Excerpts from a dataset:
-- ==== Sys2Proof/Machine/Bus.lean ====
section
/-! DEFINITION. Reads and writes of the local registers (R6, R7, R76): what a register shows, what a read or a write of any
register does, the register pairs, the windows of memory in the register space. -/

namespace Sys2Proof.Machine

/-! ### What registers show -/

/-- A register as the register file holds it, write-only fields reading 0. -/
def Dev.rawReg (d : Dev) (a : Nat) : Word := d.rd a &&& regMask (· ≠ .wo) a

/-- The state of a thread in ENG_STATUS. -/
def Dev.threadCode (d : Dev) (e t : Nat) : Nat :=
  let th := d.thread e t
  if !d.enginesRun then (if d.mode = .configure then 0 else 4)
  else if th.ev.isNone then 0 else if th.demoted then 3 else if th.isReady d.tns then 1 else 2

/-- A register of the engine window. -/
def Dev.showEngine (d : Dev) (a : Nat) : Word :=
  let e := (a - 0x400000) / 0x10000
  let o := (a - 0x400000) % 0x10000
  let counter := (d.freshEntry e (d.fld (Fld.ENG_FRESH_SEL_ENTRY e))).counter
  if 8 ≤ e then 0
  else if o = 0 then
    BitVec.ofNat 32 (b2n d.enginesRun * 2 ^ 16 + d.threadCode e 3 * 2 ^ 12 + d.threadCode e 2 * 2 ^ 8 + d.threadCode e 1 * 2 ^ 4 +
      d.threadCode e 0)
  else if o = 0x44 then BitVec.ofNat 32 counter
  else if o = 0x48 then BitVec.ofNat 32 (counter / 2 ^ 32)
  else if isAdj a then d.adjWord e ((o - 0x2000) / 4)
  else d.rawReg a

/-- A register of the CAN window. -/
def Dev.showCan (d : Dev) (a : Nat) : Word :=
  let n := (a - 0x800000) / 0x1000
  let o := (a - 0x800000) % 0x1000
  let used := match d.ring n with
    | some r => r.used
    | none => 0
  if 32 ≤ n then d.rawReg a
  else if o = 0x18 then BitVec.ofNat 32 (setBits (d.rawReg a).toNat 15 0 (used / 8))
  else if o = 0x60 then d.winData n
  else if o = 0x64 then d.winShape n
  else if ((0x80 ≤ o && o < 0x9C) || 0x800 ≤ o) && d.mode ≠ .factory then 0
  else d.rawReg a

/-- Whether words 1 and up of a multi-word entry stand at an address: they read as the path last latched them (R147). -/
def isLatchedWord (a : Nat) : Bool :=
  (Reg.TB_SNAP_FRC_LO ≤ a && a < 0xE00050) ||
    (Reg.TB_TSQ_W0 0 ≤ a && a < 0xE00580 && 4 ≤ a % 0x20 && a % 0x20 < 0x10) ||
    (Reg.TB_CAP_W0 0 ≤ a && a < 0xE00800 && 4 ≤ a % 0x20 && a % 0x20 < 0x10) || a = Reg.TB_CAL_SUB ||
    a = Reg.BRG_LOG_W1 || a = Reg.BRG_LOG_W2 || (Reg.CPH_DONE_W 0 ≤ a && a ≤ Reg.CPH_DONE_W 4)

/-- A register of the time window. -/
def Dev.showTime (d : Dev) (a : Nat) : Word :=
  let r := (d.residAt d.frc.toNat % 2 ^ 40).toNat
  if a = Reg.TB_FRC_LO then BitVec.ofNat 32 d.frc.toNat
  else if a = Reg.TB_FRC_HI then BitVec.ofNat 32 (d.frc.toNat / 2 ^ 32)
  else if a = Reg.TB_SYS_RESID_LO then BitVec.ofNat 32 r
  else if a = Reg.TB_SYS_RESID_HI then BitVec.ofNat 32 (r / 2 ^ 32)
  else d.rawReg a

/-- A register of the phase and discrete-line window. -/
def Dev.showPhase (d : Dev) (a : Nat) : Word :=
  let k := (a - 0xE80000) / 0x40
  let x := d.phDom k
  let phi := d.phi k
  if a < 0xE80100 then
    if !x.present then d.rawReg a
    else
      match a % 0x40 with
      | 0x00 => BitVec.ofNat 32 (b2n d.phaseRuns * 2 ^ 31 + b2n x.stalled * 2 ^ 30 + b2n x.frozen * 2 ^ 29 + b2n x.reverse * 2 ^ 28 +
          x.source * 2 ^ 26)
      | 0x04 => BitVec.ofNat 32 phi
      | 0x08 => BitVec.ofNat 32 (phi / 2 ^ 32)
      | 0x0C => BitVec.ofInt 32 x.vel
      | 0x10 => BitVec.ofNat 32 x.edge
      | 0x14 => BitVec.ofNat 32 (x.edge / 2 ^ 32)
      | 0x18 => BitVec.ofNat 32 x.edgeAt
      | 0x1C => BitVec.ofNat 32 (x.edgeAt / 2 ^ 32)
      | _ => d.rawReg a
  else if a = Reg.DIO_IN then d.dioIn
  else if a = Reg.DIO_OUT_SET || a = Reg.DIO_OUT_CLR then d.rd Reg.DIO_OUT
  else d.rawReg a

/-- A word of the security window: the certificate, the export window, the registers. -/
def Dev.showSecurity (d : Dev) (p : Path) (a : Nat) : Word :=
  if 0x1060000 ≤ a && a < 0x1070000 then BitVec.ofNat 32 (leNat (Tab.bytes d.sec.cert (a - 0x1060000) 4))
  else if 0x1080000 ≤ a && a < 0x1081000 then d.exportWord (a - 0x1080000)
  else if p = .mgmt && Reg.CPH_JD 0 ≤ a && a ≤ Reg.CPH_JD 15 then Tab.get (fun _ => 0) d.sec.mgmtDesc ((a - Reg.CPH_JD 0) / 4)
  else if a = Reg.PQ_STATUS then BitVec.ofNat 32 (setBits (d.rawReg a).toNat 31 31 (b2n d.pqBusy))
  else d.rawReg a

Your objective: Where the line with "def isLatchedWord (a" ends, your copy should end too; please return exactly the lines from the first line of the data through it.

Answer to the problem:
-- ==== Sys2Proof/Machine/Bus.lean ====
section
/-! DEFINITION. Reads and writes of the local registers (R6, R7, R76): what a register shows, what a read or a write of any
register does, the register pairs, the windows of memory in the register space. -/

namespace Sys2Proof.Machine

/-! ### What registers show -/

/-- A register as the register file holds it, write-only fields reading 0. -/
def Dev.rawReg (d : Dev) (a : Nat) : Word := d.rd a &&& regMask (· ≠ .wo) a

/-- The state of a thread in ENG_STATUS. -/
def Dev.threadCode (d : Dev) (e t : Nat) : Nat :=
  let th := d.thread e t
  if !d.enginesRun then (if d.mode = .configure then 0 else 4)
  else if th.ev.isNone then 0 else if th.demoted then 3 else if th.isReady d.tns then 1 else 2

/-- A register of the engine window. -/
def Dev.showEngine (d : Dev) (a : Nat) : Word :=
  let e := (a - 0x400000) / 0x10000
  let o := (a - 0x400000) % 0x10000
  let counter := (d.freshEntry e (d.fld (Fld.ENG_FRESH_SEL_ENTRY e))).counter
  if 8 ≤ e then 0
  else if o = 0 then
    BitVec.ofNat 32 (b2n d.enginesRun * 2 ^ 16 + d.threadCode e 3 * 2 ^ 12 + d.threadCode e 2 * 2 ^ 8 + d.threadCode e 1 * 2 ^ 4 +
      d.threadCode e 0)
  else if o = 0x44 then BitVec.ofNat 32 counter
  else if o = 0x48 then BitVec.ofNat 32 (counter / 2 ^ 32)
  else if isAdj a then d.adjWord e ((o - 0x2000) / 4)
  else d.rawReg a

/-- A register of the CAN window. -/
def Dev.showCan (d : Dev) (a : Nat) : Word :=
  let n := (a - 0x800000) / 0x1000
  let o := (a - 0x800000) % 0x1000
  let used := match d.ring n with
    | some r => r.used
    | none => 0
  if 32 ≤ n then d.rawReg a
  else if o = 0x18 then BitVec.ofNat 32 (setBits (d.rawReg a).toNat 15 0 (used / 8))
  else if o = 0x60 then d.winData n
  else if o = 0x64 then d.winShape n
  else if ((0x80 ≤ o && o < 0x9C) || 0x800 ≤ o) && d.mode ≠ .factory then 0
  else d.rawReg a

/-- Whether words 1 and up of a multi-word entry stand at an address: they read as the path last latched them (R147). -/
def isLatchedWord (a : Nat) : Bool :=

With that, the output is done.